▶ _WHAT TO DO_
What you return must be an exact copy of the lines in the listing below between the line holding "inductive BlockStep (b" and the line holding "hb⟩ | ⟨he, hr, hb⟩", inclusive, and nothing more.

▶ _DATA SUPPLIED_
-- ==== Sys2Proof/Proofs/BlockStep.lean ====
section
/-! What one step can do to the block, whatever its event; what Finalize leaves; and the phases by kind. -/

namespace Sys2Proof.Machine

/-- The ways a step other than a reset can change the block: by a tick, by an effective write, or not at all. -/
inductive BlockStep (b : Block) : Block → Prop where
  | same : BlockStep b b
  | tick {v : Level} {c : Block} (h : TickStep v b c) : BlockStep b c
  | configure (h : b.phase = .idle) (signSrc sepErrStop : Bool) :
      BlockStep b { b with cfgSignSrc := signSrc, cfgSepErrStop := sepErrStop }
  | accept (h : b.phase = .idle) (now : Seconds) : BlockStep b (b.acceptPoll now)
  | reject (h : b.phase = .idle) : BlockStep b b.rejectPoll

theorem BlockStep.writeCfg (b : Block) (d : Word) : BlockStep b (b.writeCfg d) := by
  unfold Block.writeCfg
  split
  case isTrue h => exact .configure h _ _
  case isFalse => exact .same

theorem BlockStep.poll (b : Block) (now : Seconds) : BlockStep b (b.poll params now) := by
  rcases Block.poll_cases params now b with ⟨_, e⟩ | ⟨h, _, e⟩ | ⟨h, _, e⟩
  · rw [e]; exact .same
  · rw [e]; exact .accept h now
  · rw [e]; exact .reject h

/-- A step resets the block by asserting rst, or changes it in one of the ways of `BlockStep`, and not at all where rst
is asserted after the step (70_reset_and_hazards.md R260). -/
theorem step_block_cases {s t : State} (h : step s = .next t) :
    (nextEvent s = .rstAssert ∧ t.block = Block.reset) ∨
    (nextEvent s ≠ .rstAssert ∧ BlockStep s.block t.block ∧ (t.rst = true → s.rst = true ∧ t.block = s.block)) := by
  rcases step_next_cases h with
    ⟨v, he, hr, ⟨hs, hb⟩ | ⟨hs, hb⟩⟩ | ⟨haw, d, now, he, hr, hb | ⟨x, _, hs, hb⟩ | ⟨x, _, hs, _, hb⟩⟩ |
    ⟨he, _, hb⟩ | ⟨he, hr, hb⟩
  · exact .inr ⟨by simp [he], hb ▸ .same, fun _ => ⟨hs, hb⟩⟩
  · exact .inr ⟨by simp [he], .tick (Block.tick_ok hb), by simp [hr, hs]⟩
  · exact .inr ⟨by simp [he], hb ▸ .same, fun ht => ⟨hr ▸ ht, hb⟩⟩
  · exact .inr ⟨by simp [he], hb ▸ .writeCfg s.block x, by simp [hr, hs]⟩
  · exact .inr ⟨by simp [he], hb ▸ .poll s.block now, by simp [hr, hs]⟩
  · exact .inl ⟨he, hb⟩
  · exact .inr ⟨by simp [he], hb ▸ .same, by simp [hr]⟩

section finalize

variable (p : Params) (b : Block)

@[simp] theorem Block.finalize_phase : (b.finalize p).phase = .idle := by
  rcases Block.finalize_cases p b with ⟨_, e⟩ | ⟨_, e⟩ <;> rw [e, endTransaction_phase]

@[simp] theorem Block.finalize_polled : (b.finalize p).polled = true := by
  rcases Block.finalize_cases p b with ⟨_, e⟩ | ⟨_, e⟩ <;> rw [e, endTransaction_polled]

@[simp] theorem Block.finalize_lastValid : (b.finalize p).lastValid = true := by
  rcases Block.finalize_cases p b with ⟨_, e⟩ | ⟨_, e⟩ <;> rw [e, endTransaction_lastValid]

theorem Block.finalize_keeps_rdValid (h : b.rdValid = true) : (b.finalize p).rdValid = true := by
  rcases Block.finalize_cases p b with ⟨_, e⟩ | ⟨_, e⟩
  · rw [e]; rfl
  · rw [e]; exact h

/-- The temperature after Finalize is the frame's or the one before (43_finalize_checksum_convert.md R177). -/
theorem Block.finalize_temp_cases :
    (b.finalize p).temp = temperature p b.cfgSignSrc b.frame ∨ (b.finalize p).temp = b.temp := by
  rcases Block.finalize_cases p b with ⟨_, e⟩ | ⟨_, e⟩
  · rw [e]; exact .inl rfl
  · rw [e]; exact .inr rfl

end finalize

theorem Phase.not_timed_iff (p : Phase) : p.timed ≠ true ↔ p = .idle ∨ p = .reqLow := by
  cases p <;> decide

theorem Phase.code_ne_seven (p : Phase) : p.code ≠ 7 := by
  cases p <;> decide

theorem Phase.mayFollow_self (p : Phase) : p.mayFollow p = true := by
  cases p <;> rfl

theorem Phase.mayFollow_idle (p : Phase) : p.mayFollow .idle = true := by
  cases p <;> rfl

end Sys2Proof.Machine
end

▶ _SOLUTION TO THE PROBLEM_
inductive BlockStep (b : Block) : Block → Prop where
  | same : BlockStep b b
  | tick {v : Level} {c : Block} (h : TickStep v b c) : BlockStep b c
  | configure (h : b.phase = .idle) (signSrc sepErrStop : Bool) :
      BlockStep b { b with cfgSignSrc := signSrc, cfgSepErrStop := sepErrStop }
  | accept (h : b.phase = .idle) (now : Seconds) : BlockStep b (b.acceptPoll now)
  | reject (h : b.phase = .idle) : BlockStep b b.rejectPoll

theorem BlockStep.writeCfg (b : Block) (d : Word) : BlockStep b (b.writeCfg d) := by
  unfold Block.writeCfg
  split
  case isTrue h => exact .configure h _ _
  case isFalse => exact .same

theorem BlockStep.poll (b : Block) (now : Seconds) : BlockStep b (b.poll params now) := by
  rcases Block.poll_cases params now b with ⟨_, e⟩ | ⟨h, _, e⟩ | ⟨h, _, e⟩
  · rw [e]; exact .same
  · rw [e]; exact .accept h now
  · rw [e]; exact .reject h

/-- A step resets the block by asserting rst, or changes it in one of the ways of `BlockStep`, and not at all where rst
is asserted after the step (70_reset_and_hazards.md R260). -/
theorem step_block_cases {s t : State} (h : step s = .next t) :
    (nextEvent s = .rstAssert ∧ t.block = Block.reset) ∨
    (nextEvent s ≠ .rstAssert ∧ BlockStep s.block t.block ∧ (t.rst = true → s.rst = true ∧ t.block = s.block)) := by
  rcases step_next_cases h with
    ⟨v, he, hr, ⟨hs, hb⟩ | ⟨hs, hb⟩⟩ | ⟨haw, d, now, he, hr, hb | ⟨x, _, hs, hb⟩ | ⟨x, _, hs, _, hb⟩⟩ |
    ⟨he, _, hb⟩ | ⟨he, hr, hb⟩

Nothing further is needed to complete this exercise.